-- ==== Sys2Proof/Machine/Mapper.lean ====
section
/-! DEFINITION. The address mapper MAP, RANGE and ALIGNCHK (spec 41_mapper.md R110 to R120). Every quantity is an
exact natural number; it is narrowed to 64 bits only when it is written to a result register (R110). -/

namespace Sys2Proof.Machine

/-- The six results of MAP by their meaning (R111); none where a result has no meaning for the level. -/
structure Mapping where
  /-- RES0: stripe index or stripe number. -/
  stripe : Option Nat
  /-- RES1: the disk that holds the data byte. -/
  disk : Nat
  /-- RES2: the intra-disk offset. -/
  offset : Nat
  /-- RES3: the pair's other disk, the parity disk or the P disk. -/
  second : Option Nat
  /-- RES4: the Q disk. -/
  third : Option Nat
  /-- RES5: the byte within the chunk, or the data block index. -/
  inner : Option Nat
deriving DecidableEq, Repr

/-- MAP at RAID 0, with n disks and stripe size sz (R112). -/
def mapRaid0 (n sz pos : Nat) : Mapping :=
  let sn := pos / sz
  { stripe := some sn, disk := sn % n, offset := sn / n * sz + pos % sz
    second := none, third := none, inner := some (pos % sz) }

/-- MAP at RAID 1 (R113). -/
def mapRaid1 (pos : Nat) : Mapping :=
  { stripe := none, disk := 0, offset := pos, second := none, third := none, inner := none }

/-- MAP at RAID 10 (R114). -/
def mapRaid10 (n sz pos : Nat) : Mapping :=
  let h := n / 2
  let sn := pos / sz
  let pr := sn % h
  { stripe := some sn, disk := 2 * pr, offset := sn / h * sz + pos % sz
    second := some (2 * pr + 1), third := none, inner := some (pos % sz) }

/-- The disk of data block k in a RAID 5 stripe whose parity disk is p (R115). -/
def dataDisk (order : R5Order) (n k p : Nat) : Nat :=
  match order with
  | .asc => if k < p then k else k + 1
  | .sym => (p + 1 + k) % n

/-- MAP at RAID 5 (R115). -/
def mapRaid5 (order : R5Order) (n sz pos : Nat) : Mapping :=
  let sds := (n - 1) * sz
  let st := pos / sds
  let w := pos % sds
  let k := w / sz
  let b := w % sz
  let p := st % n
  { stripe := some st, disk := dataDisk order n k p, offset := st * sz + b
    second := some p, third := none, inner := some k }

/-- MAP at RAID 6 (R116). -/
def mapRaid6 (n sz pos : Nat) : Mapping :=
  let sds := (n - 2) * sz
  let st := pos / sds
  let w := pos % sds
  let k := w / sz
  let b := w % sz
  { stripe := some st, disk := k, offset := st * sz + b
    second := some (n - 2), third := some (n - 1), inner := some k }

/-- MAP at a level (R111). -/
def mapAt (l : Level) (order : R5Order) (n sz pos : Nat) : Mapping :=
  match l with
  | .raid0 => mapRaid0 n sz pos
  | .raid1 => mapRaid1 pos
  | .raid10 => mapRaid10 n sz pos
  | .raid5 => mapRaid5 order n sz pos
  | .raid6 => mapRaid6 n sz pos

/-- The writes of MAP: all six result registers (R111). -/
def State.putMapping (s : State) (m : Mapping) : State :=
  { s with
    res0 := optResult m.stripe
    res1 := natResult m.disk
    res2 := natResult m.offset
    res3 := optResult m.second
    res4 := optResult m.third
    res5 := optResult m.inner }

/-- MAP (R111). While CFGOK = 1 the level is always one of the five (R25); for a state that no run
reaches, where it is not, the command reports LEVEL (log 7). -/
def execMap (s : State) : Host.Outcome State Fault Refusal :=
  match s.level with
  | some l =>
    finish [needsConfig s] s
      (s.putMapping (mapAt l s.params.r5DataOrder s.disks s.stripeSize s.opPos)) .ok
  | none => finish [needsConfig s, (false, .level)] s s .ok

/-- G, the bytes of logical data per stripe of RANGE (R117); none for RAID 1, which has no stripes. -/
def stripeUnit (l : Option Level) (n sz : Nat) : Option Nat :=
  match l with
  | some .raid0 => some sz
  | some .raid10 => some sz
  | some .raid5 => some ((n - 1) * sz)
  | some .raid6 => some ((n - 2) * sz)
  | some .raid1 => none
  | none => none

/-- The writes of RANGE with stripe unit g (R117). -/
def State.putRange (s : State) (g pos len : Nat) : State :=
  if len = 0 then
    { s with res0 := natResult (pos / g), res1 := natResult (pos / g), res2 := 0, res3 := natResult g }
  else
    let f := pos / g
    let l := (pos + len - 1) / g
    { s with res0 := natResult f, res1 := natResult l, res2 := natResult (l - f + 1), res3 := natResult g }

/-- RANGE's operand check: the range is empty or ends at 2^64-1 at most (R117). -/
def rangeFits (pos len : Nat) : Bool := decide (len = 0) || decide (len ≤ 2 ^ 64 - pos)

/-- RANGE (R117). -/
def execRange (s : State) : Host.Outcome State Fault Refusal :=
  match stripeUnit s.level s.disks s.stripeSize with
  | some g =>
    finish [needsConfig s, (rangeFits s.opPos s.opLen, .operand)] s (s.putRange g s.opPos s.opLen) .ok
  | none => finish [needsConfig s, (false, .level)] s s .ok

/-- ALIGNCHK's test: RAID 5 needs POS at a multiple of the stripe data size, no other level (R118). -/
def aligned (s : State) : Bool :=
  if s.acfg.level = Level.raid5.code then decide (s.opPos % ((s.disks - 1) * s.stripeSize) = 0) else true

/-- ALIGNCHK (R118). -/
def execAlignchk (s : State) : Host.Outcome State Fault Refusal :=
  finish [needsConfig s, (aligned s, .alignment)] s s .ok

end Sys2Proof.Machine
end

#####

→ What you will do
The lines needed run from the first line of the data through the line containing "the level. -/"; give them again exactly and nothing else.

→ Response box
-- ==== Sys2Proof/Machine/Mapper.lean ====
section
/-! DEFINITION. The address mapper MAP, RANGE and ALIGNCHK (spec 41_mapper.md R110 to R120). Every quantity is an
exact natural number; it is narrowed to 64 bits only when it is written to a result register (R110). -/

namespace Sys2Proof.Machine

/-- The six results of MAP by their meaning (R111); none where a result has no meaning for the level. -/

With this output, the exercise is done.